## [Input data]

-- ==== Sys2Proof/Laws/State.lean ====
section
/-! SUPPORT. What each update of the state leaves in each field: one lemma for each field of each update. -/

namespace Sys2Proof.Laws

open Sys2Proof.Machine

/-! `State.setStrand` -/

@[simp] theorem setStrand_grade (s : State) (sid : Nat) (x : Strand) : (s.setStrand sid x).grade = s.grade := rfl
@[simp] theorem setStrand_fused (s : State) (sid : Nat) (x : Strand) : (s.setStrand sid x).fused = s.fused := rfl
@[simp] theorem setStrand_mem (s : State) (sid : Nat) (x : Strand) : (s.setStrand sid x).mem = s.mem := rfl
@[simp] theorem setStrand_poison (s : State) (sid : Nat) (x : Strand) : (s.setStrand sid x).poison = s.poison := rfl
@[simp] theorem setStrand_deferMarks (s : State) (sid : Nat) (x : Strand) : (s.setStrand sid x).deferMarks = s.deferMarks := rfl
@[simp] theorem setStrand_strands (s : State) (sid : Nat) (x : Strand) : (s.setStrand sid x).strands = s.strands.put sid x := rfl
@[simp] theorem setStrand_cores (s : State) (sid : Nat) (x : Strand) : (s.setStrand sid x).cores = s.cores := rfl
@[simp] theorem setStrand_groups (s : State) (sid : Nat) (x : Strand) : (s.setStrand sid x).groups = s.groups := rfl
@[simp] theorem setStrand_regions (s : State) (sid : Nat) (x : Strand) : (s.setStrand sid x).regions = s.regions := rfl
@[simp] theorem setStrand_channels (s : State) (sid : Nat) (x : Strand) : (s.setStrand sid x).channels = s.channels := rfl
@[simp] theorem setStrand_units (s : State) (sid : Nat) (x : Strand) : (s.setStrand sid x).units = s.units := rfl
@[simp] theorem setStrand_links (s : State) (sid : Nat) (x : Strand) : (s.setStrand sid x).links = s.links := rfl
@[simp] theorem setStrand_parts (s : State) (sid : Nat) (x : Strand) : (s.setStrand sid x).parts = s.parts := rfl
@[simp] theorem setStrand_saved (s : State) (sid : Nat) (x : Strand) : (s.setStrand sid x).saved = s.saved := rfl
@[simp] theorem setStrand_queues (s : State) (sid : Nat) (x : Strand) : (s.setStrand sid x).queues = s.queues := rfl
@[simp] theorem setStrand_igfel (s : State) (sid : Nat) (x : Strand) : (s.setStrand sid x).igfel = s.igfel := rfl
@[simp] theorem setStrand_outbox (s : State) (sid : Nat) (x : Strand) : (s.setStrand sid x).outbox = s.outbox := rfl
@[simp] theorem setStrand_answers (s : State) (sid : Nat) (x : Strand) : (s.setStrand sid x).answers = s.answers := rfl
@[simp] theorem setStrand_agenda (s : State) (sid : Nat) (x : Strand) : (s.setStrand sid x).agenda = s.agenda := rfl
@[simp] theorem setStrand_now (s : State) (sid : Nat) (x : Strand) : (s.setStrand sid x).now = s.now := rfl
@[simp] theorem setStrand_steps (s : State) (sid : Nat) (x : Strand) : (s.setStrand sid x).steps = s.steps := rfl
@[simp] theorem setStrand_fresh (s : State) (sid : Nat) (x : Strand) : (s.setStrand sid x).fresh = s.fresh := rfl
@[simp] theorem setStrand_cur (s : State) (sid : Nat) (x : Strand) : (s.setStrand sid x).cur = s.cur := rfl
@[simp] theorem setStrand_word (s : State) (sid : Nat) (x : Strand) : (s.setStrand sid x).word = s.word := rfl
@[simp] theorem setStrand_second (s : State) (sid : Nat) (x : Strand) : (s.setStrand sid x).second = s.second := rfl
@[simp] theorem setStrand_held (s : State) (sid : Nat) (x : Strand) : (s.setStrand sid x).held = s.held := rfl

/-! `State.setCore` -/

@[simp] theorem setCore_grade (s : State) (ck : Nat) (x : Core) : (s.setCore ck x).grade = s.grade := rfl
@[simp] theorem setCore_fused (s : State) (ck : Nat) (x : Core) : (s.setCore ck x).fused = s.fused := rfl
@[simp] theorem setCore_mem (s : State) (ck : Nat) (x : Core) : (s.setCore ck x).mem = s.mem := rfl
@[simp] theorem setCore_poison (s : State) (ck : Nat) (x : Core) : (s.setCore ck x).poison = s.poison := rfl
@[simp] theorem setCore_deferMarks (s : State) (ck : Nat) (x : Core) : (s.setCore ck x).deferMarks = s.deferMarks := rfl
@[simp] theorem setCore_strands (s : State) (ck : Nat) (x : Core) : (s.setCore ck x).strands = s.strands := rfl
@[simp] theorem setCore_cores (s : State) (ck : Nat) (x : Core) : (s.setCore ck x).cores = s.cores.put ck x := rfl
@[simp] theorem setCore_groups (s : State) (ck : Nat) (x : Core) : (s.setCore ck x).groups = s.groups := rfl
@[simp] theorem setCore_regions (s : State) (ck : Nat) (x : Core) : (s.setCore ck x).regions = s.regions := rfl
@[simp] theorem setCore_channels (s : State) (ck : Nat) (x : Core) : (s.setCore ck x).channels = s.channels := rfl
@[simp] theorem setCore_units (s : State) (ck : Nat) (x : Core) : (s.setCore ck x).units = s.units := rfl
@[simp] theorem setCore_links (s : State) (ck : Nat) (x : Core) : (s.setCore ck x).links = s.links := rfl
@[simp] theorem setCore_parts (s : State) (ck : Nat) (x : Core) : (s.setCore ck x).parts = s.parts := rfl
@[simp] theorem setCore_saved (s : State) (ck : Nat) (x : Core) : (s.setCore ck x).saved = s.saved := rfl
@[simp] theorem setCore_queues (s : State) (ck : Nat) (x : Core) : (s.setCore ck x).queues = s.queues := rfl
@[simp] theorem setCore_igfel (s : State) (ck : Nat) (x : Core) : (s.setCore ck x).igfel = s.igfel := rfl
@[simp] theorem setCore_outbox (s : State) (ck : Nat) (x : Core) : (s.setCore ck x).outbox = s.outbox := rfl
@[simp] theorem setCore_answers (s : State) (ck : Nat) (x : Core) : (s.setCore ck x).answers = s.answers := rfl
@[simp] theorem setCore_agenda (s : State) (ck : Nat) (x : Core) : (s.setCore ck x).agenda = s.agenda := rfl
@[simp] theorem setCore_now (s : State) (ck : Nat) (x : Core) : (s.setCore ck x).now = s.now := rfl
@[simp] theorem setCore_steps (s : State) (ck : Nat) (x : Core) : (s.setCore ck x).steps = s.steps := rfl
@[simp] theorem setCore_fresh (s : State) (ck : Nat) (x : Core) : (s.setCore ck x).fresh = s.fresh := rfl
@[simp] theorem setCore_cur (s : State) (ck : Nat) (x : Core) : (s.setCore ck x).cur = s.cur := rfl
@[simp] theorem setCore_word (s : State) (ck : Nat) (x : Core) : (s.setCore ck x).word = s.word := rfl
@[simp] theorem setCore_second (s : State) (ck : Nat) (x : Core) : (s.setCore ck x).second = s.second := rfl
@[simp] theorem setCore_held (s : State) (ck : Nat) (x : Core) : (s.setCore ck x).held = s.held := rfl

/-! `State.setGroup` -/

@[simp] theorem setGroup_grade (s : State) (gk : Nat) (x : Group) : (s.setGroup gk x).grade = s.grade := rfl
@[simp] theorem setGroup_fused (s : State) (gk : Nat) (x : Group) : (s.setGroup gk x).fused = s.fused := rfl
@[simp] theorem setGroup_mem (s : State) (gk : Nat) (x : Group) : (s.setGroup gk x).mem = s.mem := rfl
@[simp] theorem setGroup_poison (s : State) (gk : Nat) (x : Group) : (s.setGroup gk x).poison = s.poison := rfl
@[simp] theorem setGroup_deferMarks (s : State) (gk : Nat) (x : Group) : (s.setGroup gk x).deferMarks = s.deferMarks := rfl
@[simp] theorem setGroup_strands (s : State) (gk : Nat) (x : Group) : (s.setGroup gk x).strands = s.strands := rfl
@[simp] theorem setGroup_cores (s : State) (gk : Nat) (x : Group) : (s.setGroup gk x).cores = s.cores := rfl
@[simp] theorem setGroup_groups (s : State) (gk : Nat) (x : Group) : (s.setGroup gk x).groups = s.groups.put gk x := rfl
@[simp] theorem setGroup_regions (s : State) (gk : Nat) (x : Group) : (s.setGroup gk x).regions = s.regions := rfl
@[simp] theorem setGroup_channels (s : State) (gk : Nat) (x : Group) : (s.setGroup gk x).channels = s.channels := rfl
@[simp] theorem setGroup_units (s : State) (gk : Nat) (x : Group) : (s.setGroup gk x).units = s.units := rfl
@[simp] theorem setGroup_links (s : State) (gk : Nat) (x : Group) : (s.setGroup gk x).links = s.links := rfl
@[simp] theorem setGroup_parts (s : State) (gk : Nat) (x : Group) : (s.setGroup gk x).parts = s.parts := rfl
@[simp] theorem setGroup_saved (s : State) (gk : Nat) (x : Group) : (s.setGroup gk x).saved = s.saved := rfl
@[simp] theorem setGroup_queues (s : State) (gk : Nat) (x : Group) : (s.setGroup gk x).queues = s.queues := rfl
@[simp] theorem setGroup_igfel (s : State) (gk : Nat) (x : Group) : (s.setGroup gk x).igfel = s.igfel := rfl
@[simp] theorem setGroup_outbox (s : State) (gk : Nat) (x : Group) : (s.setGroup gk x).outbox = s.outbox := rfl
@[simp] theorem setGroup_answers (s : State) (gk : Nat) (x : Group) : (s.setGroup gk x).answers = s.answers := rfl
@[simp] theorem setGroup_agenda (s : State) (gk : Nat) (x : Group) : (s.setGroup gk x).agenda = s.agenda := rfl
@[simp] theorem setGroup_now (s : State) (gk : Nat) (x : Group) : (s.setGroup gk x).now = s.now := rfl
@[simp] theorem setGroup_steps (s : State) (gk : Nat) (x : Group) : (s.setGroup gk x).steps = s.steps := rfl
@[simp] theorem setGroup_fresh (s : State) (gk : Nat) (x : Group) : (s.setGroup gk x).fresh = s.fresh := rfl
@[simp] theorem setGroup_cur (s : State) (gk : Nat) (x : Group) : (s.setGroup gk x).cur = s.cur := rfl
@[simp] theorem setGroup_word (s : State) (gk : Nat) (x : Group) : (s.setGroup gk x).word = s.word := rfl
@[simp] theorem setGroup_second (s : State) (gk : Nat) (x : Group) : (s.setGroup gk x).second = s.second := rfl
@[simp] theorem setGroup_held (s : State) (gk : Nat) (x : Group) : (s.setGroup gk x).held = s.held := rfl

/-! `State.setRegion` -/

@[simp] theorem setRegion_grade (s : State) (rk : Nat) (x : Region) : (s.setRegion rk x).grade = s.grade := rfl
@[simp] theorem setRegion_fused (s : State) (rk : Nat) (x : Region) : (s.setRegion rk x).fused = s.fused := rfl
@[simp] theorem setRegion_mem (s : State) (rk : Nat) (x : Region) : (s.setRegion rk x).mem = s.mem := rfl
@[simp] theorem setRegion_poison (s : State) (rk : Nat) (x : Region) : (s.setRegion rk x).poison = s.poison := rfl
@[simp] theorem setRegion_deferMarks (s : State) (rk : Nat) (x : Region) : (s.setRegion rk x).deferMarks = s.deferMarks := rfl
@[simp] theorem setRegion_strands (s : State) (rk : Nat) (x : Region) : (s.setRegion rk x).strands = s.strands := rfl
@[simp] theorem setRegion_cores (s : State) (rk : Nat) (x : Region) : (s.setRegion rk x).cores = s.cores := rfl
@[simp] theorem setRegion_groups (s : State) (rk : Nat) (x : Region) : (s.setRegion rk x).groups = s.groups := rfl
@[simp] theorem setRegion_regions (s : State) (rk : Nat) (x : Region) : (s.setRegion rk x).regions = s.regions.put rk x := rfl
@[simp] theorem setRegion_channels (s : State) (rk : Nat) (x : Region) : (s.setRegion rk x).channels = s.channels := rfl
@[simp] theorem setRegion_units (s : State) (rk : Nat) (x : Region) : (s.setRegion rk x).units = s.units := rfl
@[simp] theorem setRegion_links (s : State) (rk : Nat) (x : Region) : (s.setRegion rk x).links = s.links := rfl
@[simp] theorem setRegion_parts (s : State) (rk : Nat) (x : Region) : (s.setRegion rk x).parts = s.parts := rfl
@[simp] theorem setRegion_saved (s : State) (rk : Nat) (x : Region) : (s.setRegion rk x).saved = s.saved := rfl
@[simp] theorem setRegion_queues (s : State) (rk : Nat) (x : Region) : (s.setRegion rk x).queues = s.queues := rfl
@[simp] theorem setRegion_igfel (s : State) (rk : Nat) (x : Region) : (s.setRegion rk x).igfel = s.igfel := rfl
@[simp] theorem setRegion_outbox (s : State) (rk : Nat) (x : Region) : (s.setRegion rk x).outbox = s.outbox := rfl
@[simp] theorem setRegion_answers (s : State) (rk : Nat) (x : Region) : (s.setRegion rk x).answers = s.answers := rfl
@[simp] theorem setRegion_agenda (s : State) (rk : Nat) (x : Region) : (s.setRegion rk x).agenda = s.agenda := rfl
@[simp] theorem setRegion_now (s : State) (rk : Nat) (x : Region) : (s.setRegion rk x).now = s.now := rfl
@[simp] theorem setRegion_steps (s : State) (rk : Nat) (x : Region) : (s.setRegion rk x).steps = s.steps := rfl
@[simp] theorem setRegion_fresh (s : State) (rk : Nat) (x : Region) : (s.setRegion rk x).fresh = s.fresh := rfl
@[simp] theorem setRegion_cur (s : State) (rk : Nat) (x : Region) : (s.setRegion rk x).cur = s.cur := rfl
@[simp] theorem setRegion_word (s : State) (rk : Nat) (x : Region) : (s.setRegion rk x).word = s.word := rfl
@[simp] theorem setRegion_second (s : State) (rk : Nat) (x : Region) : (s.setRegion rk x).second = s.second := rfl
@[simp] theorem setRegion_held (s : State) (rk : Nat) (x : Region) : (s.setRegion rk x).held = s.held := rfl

==

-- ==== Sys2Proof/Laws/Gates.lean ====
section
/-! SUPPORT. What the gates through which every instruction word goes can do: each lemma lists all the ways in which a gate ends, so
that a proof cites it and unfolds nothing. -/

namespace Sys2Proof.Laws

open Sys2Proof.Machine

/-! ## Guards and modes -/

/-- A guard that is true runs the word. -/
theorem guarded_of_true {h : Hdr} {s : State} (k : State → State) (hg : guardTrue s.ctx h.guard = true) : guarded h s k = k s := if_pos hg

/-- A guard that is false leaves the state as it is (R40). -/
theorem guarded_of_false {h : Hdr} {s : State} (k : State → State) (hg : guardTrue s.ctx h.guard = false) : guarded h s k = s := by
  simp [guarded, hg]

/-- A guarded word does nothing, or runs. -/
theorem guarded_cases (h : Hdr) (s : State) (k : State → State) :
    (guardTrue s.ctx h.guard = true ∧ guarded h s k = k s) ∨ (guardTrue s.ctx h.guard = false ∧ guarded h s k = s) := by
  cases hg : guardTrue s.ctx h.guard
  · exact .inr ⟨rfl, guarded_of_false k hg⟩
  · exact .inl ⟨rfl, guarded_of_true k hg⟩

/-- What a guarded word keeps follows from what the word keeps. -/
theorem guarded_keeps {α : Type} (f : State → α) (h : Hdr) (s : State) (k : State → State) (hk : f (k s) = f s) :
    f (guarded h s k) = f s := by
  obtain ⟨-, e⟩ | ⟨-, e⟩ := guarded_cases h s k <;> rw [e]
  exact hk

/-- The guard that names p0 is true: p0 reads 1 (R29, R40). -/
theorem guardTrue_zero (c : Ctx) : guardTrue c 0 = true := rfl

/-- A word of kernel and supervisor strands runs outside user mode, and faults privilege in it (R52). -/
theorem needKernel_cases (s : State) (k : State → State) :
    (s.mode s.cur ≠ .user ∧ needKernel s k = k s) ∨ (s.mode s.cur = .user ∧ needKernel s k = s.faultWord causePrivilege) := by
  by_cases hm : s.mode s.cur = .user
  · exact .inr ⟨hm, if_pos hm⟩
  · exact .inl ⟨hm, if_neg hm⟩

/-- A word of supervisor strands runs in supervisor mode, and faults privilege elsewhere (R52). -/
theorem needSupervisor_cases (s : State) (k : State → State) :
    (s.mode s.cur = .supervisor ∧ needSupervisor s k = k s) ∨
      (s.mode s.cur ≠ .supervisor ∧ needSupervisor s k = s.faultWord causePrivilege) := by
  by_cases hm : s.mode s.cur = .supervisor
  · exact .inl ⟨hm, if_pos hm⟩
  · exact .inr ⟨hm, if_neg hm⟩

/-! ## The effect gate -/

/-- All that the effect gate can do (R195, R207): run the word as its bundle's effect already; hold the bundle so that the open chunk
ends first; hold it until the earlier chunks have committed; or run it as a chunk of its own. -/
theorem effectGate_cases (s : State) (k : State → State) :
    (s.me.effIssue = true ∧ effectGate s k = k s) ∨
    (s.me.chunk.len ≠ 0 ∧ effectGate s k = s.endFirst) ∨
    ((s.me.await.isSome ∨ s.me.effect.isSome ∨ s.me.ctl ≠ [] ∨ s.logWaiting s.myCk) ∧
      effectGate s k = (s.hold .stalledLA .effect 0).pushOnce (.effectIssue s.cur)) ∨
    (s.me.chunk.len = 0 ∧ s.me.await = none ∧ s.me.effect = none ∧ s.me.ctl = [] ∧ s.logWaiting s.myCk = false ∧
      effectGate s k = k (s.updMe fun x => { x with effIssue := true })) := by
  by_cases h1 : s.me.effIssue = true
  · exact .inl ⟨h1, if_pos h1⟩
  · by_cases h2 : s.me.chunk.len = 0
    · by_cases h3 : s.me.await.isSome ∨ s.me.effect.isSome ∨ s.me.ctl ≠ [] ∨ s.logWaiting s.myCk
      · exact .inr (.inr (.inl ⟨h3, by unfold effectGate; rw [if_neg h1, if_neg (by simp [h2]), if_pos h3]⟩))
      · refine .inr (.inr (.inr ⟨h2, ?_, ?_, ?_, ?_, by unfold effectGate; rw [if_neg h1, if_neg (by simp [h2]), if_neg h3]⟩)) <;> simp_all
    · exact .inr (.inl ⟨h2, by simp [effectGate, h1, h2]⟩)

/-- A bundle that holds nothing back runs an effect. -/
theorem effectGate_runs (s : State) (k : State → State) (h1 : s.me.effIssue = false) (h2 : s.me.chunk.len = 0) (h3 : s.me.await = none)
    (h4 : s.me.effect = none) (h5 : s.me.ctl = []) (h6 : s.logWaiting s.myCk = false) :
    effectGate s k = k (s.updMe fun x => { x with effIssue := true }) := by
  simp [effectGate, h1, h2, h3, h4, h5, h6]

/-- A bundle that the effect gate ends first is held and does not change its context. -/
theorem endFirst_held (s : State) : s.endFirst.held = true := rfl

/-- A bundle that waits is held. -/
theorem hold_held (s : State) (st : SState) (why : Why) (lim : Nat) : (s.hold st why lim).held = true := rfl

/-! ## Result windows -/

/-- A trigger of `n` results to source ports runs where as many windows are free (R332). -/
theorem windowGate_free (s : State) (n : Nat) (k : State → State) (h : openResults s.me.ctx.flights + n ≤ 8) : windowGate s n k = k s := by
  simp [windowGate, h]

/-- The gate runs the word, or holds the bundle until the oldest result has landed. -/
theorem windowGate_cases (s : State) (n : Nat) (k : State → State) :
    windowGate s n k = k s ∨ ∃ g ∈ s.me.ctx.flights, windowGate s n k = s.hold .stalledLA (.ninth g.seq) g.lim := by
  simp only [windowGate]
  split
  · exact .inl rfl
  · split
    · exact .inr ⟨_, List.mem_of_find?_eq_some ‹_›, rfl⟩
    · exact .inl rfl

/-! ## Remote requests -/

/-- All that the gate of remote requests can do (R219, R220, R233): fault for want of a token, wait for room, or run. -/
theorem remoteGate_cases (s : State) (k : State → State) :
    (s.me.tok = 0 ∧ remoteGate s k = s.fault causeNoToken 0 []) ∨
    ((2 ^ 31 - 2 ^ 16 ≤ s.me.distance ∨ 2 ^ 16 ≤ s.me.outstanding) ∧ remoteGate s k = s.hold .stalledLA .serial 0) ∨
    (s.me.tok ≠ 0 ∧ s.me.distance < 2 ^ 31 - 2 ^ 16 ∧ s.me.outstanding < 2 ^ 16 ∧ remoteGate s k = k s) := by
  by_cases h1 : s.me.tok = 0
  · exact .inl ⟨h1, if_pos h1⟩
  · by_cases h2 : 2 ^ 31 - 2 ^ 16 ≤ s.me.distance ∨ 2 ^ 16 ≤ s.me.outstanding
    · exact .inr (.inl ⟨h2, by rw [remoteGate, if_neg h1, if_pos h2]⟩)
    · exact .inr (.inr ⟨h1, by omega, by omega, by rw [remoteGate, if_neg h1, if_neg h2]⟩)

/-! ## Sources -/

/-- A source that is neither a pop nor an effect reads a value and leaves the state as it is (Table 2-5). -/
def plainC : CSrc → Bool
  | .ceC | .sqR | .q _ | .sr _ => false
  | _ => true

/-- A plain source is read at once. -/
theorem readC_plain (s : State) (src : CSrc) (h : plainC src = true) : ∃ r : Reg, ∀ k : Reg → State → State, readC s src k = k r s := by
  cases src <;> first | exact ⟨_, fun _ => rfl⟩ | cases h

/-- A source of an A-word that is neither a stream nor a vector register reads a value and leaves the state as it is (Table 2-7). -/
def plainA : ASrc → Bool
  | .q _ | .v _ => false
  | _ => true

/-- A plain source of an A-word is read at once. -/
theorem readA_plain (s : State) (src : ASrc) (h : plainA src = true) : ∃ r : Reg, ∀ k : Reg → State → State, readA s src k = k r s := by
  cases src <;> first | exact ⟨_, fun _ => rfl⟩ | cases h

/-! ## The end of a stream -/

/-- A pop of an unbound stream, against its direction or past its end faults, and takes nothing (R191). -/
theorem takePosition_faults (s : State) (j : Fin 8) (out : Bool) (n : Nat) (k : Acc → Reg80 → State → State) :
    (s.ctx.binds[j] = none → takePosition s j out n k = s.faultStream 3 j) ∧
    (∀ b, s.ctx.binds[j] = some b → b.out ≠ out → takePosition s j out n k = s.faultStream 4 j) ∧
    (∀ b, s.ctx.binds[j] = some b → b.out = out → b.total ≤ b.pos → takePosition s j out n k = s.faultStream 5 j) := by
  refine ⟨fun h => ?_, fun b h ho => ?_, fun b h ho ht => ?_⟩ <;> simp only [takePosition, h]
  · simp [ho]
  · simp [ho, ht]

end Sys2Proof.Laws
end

## [Try it]
Every line above from the line with "(s.me.chunk.len = 0" to the line with "h3 : s.me.await.isSome", both included, must be reproduced exactly, and no other line may appear.

## [Response to this exercise]
    (s.me.chunk.len = 0 ∧ s.me.await = none ∧ s.me.effect = none ∧ s.me.ctl = [] ∧ s.logWaiting s.myCk = false ∧
      effectGate s k = k (s.updMe fun x => { x with effIssue := true })) := by
  by_cases h1 : s.me.effIssue = true
  · exact .inl ⟨h1, if_pos h1⟩
  · by_cases h2 : s.me.chunk.len = 0
    · by_cases h3 : s.me.await.isSome ∨ s.me.effect.isSome ∨ s.me.ctl ≠ [] ∨ s.logWaiting s.myCk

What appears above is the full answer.